[[ Provided records, beginning ]]
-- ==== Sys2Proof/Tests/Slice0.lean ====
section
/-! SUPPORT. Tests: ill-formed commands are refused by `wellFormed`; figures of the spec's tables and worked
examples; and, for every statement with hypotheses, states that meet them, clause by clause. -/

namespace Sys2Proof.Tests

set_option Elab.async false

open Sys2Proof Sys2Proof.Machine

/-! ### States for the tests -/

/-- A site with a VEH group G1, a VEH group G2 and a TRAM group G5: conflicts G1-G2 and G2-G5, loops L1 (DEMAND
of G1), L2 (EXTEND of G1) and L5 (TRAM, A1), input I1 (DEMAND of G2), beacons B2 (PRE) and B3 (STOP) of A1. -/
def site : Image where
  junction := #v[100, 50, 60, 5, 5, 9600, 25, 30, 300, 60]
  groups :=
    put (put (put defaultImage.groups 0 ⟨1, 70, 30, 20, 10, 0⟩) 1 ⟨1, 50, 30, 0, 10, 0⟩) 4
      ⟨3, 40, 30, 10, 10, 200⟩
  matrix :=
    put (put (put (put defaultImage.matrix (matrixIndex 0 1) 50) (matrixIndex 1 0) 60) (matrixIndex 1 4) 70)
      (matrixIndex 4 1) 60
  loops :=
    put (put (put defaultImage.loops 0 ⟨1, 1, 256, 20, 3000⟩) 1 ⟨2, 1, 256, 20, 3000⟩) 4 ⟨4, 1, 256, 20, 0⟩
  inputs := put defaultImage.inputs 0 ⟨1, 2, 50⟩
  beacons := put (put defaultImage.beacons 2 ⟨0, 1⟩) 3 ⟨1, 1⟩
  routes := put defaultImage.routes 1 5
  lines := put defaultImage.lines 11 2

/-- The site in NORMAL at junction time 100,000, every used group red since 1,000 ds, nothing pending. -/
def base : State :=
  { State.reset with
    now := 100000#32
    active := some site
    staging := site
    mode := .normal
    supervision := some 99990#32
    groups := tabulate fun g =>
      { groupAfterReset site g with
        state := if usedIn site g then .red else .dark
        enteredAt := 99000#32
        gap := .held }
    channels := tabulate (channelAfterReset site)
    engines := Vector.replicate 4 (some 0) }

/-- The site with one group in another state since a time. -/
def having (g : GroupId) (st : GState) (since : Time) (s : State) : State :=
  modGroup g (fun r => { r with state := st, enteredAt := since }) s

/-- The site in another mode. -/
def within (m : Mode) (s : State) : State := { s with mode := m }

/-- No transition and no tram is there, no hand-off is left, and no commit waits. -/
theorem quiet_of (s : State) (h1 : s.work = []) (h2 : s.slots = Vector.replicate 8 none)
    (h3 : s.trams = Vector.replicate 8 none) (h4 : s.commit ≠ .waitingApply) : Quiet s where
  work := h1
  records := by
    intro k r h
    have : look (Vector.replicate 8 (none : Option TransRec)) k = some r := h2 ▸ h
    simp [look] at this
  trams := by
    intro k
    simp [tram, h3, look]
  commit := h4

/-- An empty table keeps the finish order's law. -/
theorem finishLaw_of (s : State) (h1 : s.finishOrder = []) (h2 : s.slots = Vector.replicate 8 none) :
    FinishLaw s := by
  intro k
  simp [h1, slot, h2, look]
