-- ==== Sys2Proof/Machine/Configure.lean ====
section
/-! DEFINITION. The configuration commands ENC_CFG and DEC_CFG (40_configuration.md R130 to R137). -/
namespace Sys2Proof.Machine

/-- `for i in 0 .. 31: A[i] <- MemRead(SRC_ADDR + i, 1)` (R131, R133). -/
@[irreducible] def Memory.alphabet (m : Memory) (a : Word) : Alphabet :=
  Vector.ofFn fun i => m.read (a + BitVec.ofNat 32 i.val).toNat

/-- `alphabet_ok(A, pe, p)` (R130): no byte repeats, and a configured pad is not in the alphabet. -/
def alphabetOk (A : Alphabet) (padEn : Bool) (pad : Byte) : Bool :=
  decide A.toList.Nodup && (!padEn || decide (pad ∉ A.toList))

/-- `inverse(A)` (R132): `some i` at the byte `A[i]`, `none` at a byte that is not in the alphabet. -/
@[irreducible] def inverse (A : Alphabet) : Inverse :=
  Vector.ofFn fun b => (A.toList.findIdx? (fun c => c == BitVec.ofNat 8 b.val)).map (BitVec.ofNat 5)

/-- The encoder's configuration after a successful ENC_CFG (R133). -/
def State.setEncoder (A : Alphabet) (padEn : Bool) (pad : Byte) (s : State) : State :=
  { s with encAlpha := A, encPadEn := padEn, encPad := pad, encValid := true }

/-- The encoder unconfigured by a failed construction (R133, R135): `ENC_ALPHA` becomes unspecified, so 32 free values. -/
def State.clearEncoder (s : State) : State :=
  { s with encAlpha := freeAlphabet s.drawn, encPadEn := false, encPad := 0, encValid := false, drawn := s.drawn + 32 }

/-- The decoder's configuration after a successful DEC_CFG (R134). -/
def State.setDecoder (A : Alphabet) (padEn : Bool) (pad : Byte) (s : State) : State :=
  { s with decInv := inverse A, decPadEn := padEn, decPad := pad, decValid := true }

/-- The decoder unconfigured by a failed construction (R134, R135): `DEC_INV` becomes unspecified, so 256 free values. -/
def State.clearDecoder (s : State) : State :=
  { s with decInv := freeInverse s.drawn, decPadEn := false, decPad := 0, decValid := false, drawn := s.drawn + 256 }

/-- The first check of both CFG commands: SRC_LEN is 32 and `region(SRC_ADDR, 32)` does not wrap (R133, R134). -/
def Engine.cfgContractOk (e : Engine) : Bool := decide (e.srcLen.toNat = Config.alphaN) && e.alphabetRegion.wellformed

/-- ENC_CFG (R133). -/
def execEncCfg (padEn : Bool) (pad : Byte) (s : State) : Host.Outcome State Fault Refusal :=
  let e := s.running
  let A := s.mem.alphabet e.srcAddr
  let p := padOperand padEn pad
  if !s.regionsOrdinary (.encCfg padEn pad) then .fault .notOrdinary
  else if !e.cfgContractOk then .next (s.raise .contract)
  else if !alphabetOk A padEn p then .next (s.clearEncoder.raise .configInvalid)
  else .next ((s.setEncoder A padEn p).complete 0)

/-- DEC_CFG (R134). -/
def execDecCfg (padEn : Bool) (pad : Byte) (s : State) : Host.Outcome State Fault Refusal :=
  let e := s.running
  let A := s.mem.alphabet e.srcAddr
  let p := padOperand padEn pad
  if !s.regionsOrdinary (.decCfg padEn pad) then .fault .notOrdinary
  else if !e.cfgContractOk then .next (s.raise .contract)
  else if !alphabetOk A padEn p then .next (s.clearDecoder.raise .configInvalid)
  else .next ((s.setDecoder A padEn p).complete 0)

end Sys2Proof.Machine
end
[[ Provided records, end ]]
== Problem description ==
Find the string "toNat" in the records, then copy each line where it occurs.

== Written solution ==
  Vector.ofFn fun i => m.read (a + BitVec.ofNat 32 i.val).toNat
def Engine.cfgContractOk (e : Engine) : Bool := decide (e.srcLen.toNat = Config.alphaN) && e.alphabetRegion.wellformed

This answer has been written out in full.